After the final implementation we got the required results and got the pick & place operation to work. These are some of the steps we successfully solved with the approach we followed :
-
An SVM with engineered features is quite good at solving the task of recognizing the objects in the scene. We had to tweak a bit some parts of the pipeline for it to work correctly, but if done properly it yields good results.
-
Picking the model through experiments turned out to be helpful when tuning the parameters of the model. This led us to a model that satisfied the requirements of the project. However, this approach should be replaced by first picking the most important hyperparameters of the model, and doing the search in the space defined by only those, as it would save more time.
-
The use of high-level handlers helps to make the pipeline more robust and easy to test. Again, we implemented the pipeline in separated modules, each being tested and tuned separately.

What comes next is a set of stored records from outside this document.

/-- In every state, POWER_ON and PERST_N low for 1 us leave the device in reset with no session open, the ring count as
after reset, LAST_RESET 1 and 2, and FUSE_SVN as the fuses hold it; a shorter level of PERST_N changes nothing.
PERST_N high samples the straps: the device is out of reset, and goes on to step 2 where the PLL locks and
PWR_FAIL_N is high, or stops at CLOCK_FAILED. In step 2 SECURE_BOOT runs slot 2 if its image passes, else slot 1,
trains the memory and goes on to step 4, or to MEM_FAILED; with neither it is BOOT_FAILED. A watchdog that expires
resets and starts up. A FUNCTION reset resets the NVMe controller. -/
def Obligations.StartUpAndResetsComplete : Prop :=
  ∀ (s : State),
    (∀ low, Gives (.powerOn low) s fun t => AfterReset 1 s t ∧ t.pwr.inReset = true ∧ t.pwr.perstLow = low) ∧
    (∀ ns, 1000 ≤ ns → Gives (.perstAssert ns) s fun t => AfterReset 2 s t ∧ t.pwr.inReset = true) ∧
    (∀ ns, ns < 1000 → Gives (.perstAssert ns) s fun t => t = s) ∧
    (∀ strap pll mem, s.pwr.inReset = true → Gives (.perstDeassert strap pll mem) s fun t =>
      t.pwr.inReset = false ∧ t.num Reg.stand.standId = strap % 8 ∧ t.num Reg.smb.smbAddr = 0x30 + strap % 8 ∧
      t.startState = (if pll then (if s.pwr.pwrFailLow then s.startState else 2) else 0x81)) ∧
    (s.alive → s.startState = 2 →
      (∀ i, i = s.nv.slot2 → i.passes s.nv.fuseSvn = true → Gives .secureBoot s fun t =>
        t.num Reg.sec.bootState = 1 ∧ t.num Reg.sec.fwSvn = i.svn ∧ t.blob Reg.sec.fwDigest = i.digest ∧
        t.startState = (if s.pwr.memory = none then 0x83 else 4)) ∧
      (∀ i, i = s.nv.slot1 → s.nv.slot2.passes s.nv.fuseSvn = false → i.passes s.nv.fuseSvn = true →
        Gives .secureBoot s fun t =>
          t.num Reg.sec.bootState = 2 ∧ t.num Reg.sec.fwSvn = i.svn ∧ t.blob Reg.sec.fwDigest = i.digest ∧
          t.startState = (if s.pwr.memory = none then 0x83 else 4)) ∧
      (s.nv.slot1.passes s.nv.fuseSvn = false → s.nv.slot2.passes s.nv.fuseSvn = false → Gives .secureBoot s fun t =>
        t.num Reg.sec.bootState = 3 ∧ t.startState = 0x82)) ∧
    (s.running → Gives .watchdogExpiry s fun t => AfterReset 4 s t ∧ t.pwr.inReset = false) ∧
    (s.running → Gives .functionLevelReset s fun t =>
      t.landing.sqs = [NvmeSq.admin] ∧ t.landing.cqs = [NvmeCq.admin] ∧ t.landing.features = [] ∧
      ∀ c ∈ t.landing.cmds, c.dispatched = true ∧ c.dropped = true)

/-- On a running device: a loss of lock past start-up sets PLL_STATE 1, counts UNLOCKS and enters VOID with cause
PLL_UNLOCK; a restart that is due sets PLL_STATE 2 and is counted; a relock sets PLL_STATE 0, counts RELOCKS and
clears the cause; spent attempts set PLL_STATE 3. SSC_APPLY puts the written depth and rate in effect. An idle unit
that may be gated is gated. For a request of a session with the ADMIN role that the device serves, CLUSTER_GATE and
PORT_GATE take a mask of fitted clusters or ports none of which newly gated is in use, and a newly gated port's
link is down. -/
def Obligations.ClocksAndGatesComplete : Prop :=
  ∀ (s : State), s.Sound → s.running →
    (s.num Reg.clk.pllState = 0 → s.startState ≠ 1 → s.startState ≠ 0x81 → Gives .pllLossOfLock s fun t =>
      t.num Reg.clk.pllState = 1 ∧ t.num Reg.clk.unlocks = wrap 32 (s.num Reg.clk.unlocks + 1) ∧ t.pwr.lossAt = some s.now ∧
      t.rc.state = .void ∧ .pllUnlock ∈ t.rc.causes) ∧
    (s.relockDue = true → Gives .pllRelockAttempt s fun t =>
      t.num Reg.clk.pllState = 2 ∧ t.pwr.attempts = s.pwr.attempts + 1 ∧ t.pwr.attemptAt = some s.now) ∧
    (s.num Reg.clk.pllState = 2 → Gives .pllRelock s fun t =>
      t.num Reg.clk.pllState = 0 ∧ t.num Reg.clk.relocks = wrap 32 (s.num Reg.clk.relocks + 1) ∧ t.pwr.lossAt = none ∧
      .pllUnlock ∉ t.rc.causes) ∧
    (∀ u, (s.num Reg.clk.pllState = 1 ∨ s.num Reg.clk.pllState = 2) → s.pwr.lossAt = some u →
      s.num Reg.clk.pllRetryLimit ≤ s.pwr.attempts → (∀ a, s.pwr.attemptAt = some a → a + 120000 ≤ s.now) →
      Gives .pllFailed s fun t => t.num Reg.clk.pllState = 3) ∧
    (Gives .sscApply s fun t => t.pwr.effect =
      { s.pwr.effect with sscDepth := s.num Reg.clk.sscDepthPpm, sscRate := s.num Reg.clk.sscRateHz }) ∧
    (∀ u, s.num Reg.gate.fineGating ≠ 0 → 7 ≤ u → u ∉ s.pwr.fineGated → Gives (.fineGateClose u) s fun t =>
      t.pwr.fineGated = s.pwr.fineGated ++ [u]) ∧
    (∀ h x, s.takes h x → x.admin = true →
      (∀ m, m < 2 ^ s.dev.variant.clusters → m < 2 ^ 16 →
        (∀ i, i < 16 → m.testBit i = true → (s.num Reg.gate.clusterGate).testBit i = false → s.clusterBusy i = false) →
        Gives (.clusterGateWrite (.tally h) m) s fun t => t.num Reg.gate.clusterGate = m) ∧
      (∀ m, m < 2 ^ 32 → (∀ i, i < 32 → m.testBit i = true → s.portFitted i = true) →
        (∀ i, i < 32 → m.testBit i = true → (s.num Reg.gate.portGate).testBit i = false → s.portBusy i = false) →
        Gives (.portGateWrite (.tally h) m) s fun t => t.num Reg.gate.portGate = m ∧
          ∀ i, i < 32 → m.testBit i = true → (s.num Reg.gate.portGate).testBit i = false →
            t.num (Reg.portStat.linkUp i) = 0))

/-- On a running device: RAIL_MEASURE of eleven rails stores each voltage and power and their total; the end of a whole
10 ms window sets POWER_TENANT_W to the mean; CAP_CONTROL lowers the admission by 16 over the cap, not below the
floor, raises it by 16 under 95 %, and without a cap sets it to 1,024 with CAP_STATE 0; a thermal change sets
TJ_MAX_DC and THERM_STATE, and at TRIP stops the clocks and drives THERM_TRIP_N, as THERMAL_TRIP does; the end of a
cooling hold returns the request to its level. HARDWARE_TRIP stops every clock in every state. PWR_FAIL_N low for
200 ns past START_STATE PLL stops the device's lanes and starts the flush, in START_STATE PLL it makes the device
wait; high again lets a waiting device go on to step 2. -/
def Obligations.PowerAndHeatComplete : Prop :=
  ∀ (s : State), s.Sound →
    (s.running →
      (∀ l, l.length = 11 → Gives (.railMeasure l) s fun t =>
        (∀ i, i < 11 → t.num (Reg.railVolt.railMv i) = (l.getD i (0, 0)).1 ∧
          t.num (Reg.railPower.railMw i) = (l.getD i (0, 0)).2) ∧
        t.num Reg.railPower.totalMw = sum (l.map (·.2)) ∧ t.pwr.windowCount = s.pwr.windowCount + 1) ∧
      (Gives .powerWindowEnd s fun t => t.pwr.windowWhole = true ∧ t.pwr.windowSum = 0 ∧ t.pwr.windowCount = 0 ∧
        (s.pwr.windowWhole = true → s.pwr.windowCount ≠ 0 →
          t.num Reg.sec.powerTenantW = tenantWatts s.pwr.windowSum s.pwr.windowCount)) ∧
      (Gives .capControl s fun t =>
        if s.num Reg.power.powerCapW = 0 then t.pwr.admission = 1024 ∧ t.num Reg.power.capState = 0
        else t.pwr.admission =
          if 1000 * s.num Reg.power.powerCapW < s.num Reg.railPower.totalMw then
            max (s.num Reg.power.capFloor) (s.pwr.admission - 16)
          else if 100 * s.num Reg.railPower.totalMw < 95 * (1000 * s.num Reg.power.powerCapW) then
            min 1024 (s.pwr.admission + 16)
          else s.pwr.admission) ∧
      (∀ tj, Gives (.thermalChange tj) s fun t => t.num Reg.therm.tjMaxDc = i32Bits tj ∧
        t.num Reg.therm.thermState = thermalNext s.warnDc (s.num Reg.therm.thermState) tj ∧
        (1150 ≤ tj → t.pwr.clocksStopped = true ∧ t.pwr.thermTripLow = true)) ∧
      (∀ tj : Int, 1150 ≤ tj → Gives (.thermalTrip tj) s fun t => t.num Reg.therm.thermState = 3 ∧ t.pwr.clocksStopped = true ∧
        t.pwr.thermTripLow = true ∧ ∃ l, t.sent s (l ++ [.pins true])) ∧
      (∀ u, s.pwr.coolingUntil = some u → u ≤ s.now → Gives .coolingHoldEnd s fun t => t.pwr.coolingUntil = none ∧
        t.num Reg.therm.coolingRequest = coolingLevel s.warnDc (i32Val (s.num Reg.therm.tjMaxDc)))) ∧
    (Gives .hardwareTrip s fun t => t.pwr.clocksStopped = true ∧ t.pwr.outputsOff = true ∧ t.pwr.thermTripLow = true ∧
      t.sent s [.pins true]) ∧
    (∀ ns, 200 ≤ ns →
      (s.running → s.startState ≠ 1 → s.pwr.lossStopped = false → Gives (.pwrFailAssert ns) s fun t =>
        t.pwr.pwrFailLow = true ∧ t.pwr.lossStopped = true ∧ t.pwr.flushing = true ∧
        ∀ p, p < s.dev.variant.lanes → t.num (Reg.portStat.linkUp p) = 0) ∧
      (s.startState = 1 → Gives (.pwrFailAssert ns) s fun t => t = s.putPwr { s.pwr with pwrFailLow := true })) ∧
    (Gives .pwrFailDeassert s fun t => t.pwr.pwrFailLow = false ∧
      (s.running → s.startState = 1 → t.startState = 2))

We also found some problems that might arise because of how we approached to solve this problem :
-
The implementation is very sequential and some specific requirements are necessary before going to the next step. If some step of the pipeline breaks, then the whole process is wrong. This can be fixed to some extent by making more robust high-level handlers of the low-level pipeline steps.
-
Problem of dealing with dynamic environments, as we are updating the collision map assuming it will not change after we made the scan of a certain area.
-
The pointcloud filtering part is the most compute-intensive of the whole pipeline. The python-pcl bindings work quite well, but in some parts ( specially with the statistical outlier removal ) it took too much time.
We think that adding some extras would be great, like :
-
Adding some features to control both arms, or some section as to how to make this possible would be great. Perhaps after a second revision I will try a pull request to add some features to the project
-
Fixing the gripper issue when picking objects, as it was also a bit recurrent in the kinematics project. I'm quite certain that is not an issue with the centroid, as I always checked in the simulator the location of the gripper when picking the objects. It even happened in simulation mode.
-
Perhaps changing the properties of the simulator would help, as the simulation is a bit weird ( some objects don't fall the way they should, or keep floating around a pivot point when they should just fall naturally ). Perhaps the simulation configuration is being set to small quality, or something similar, that might be causing these weird artifacts.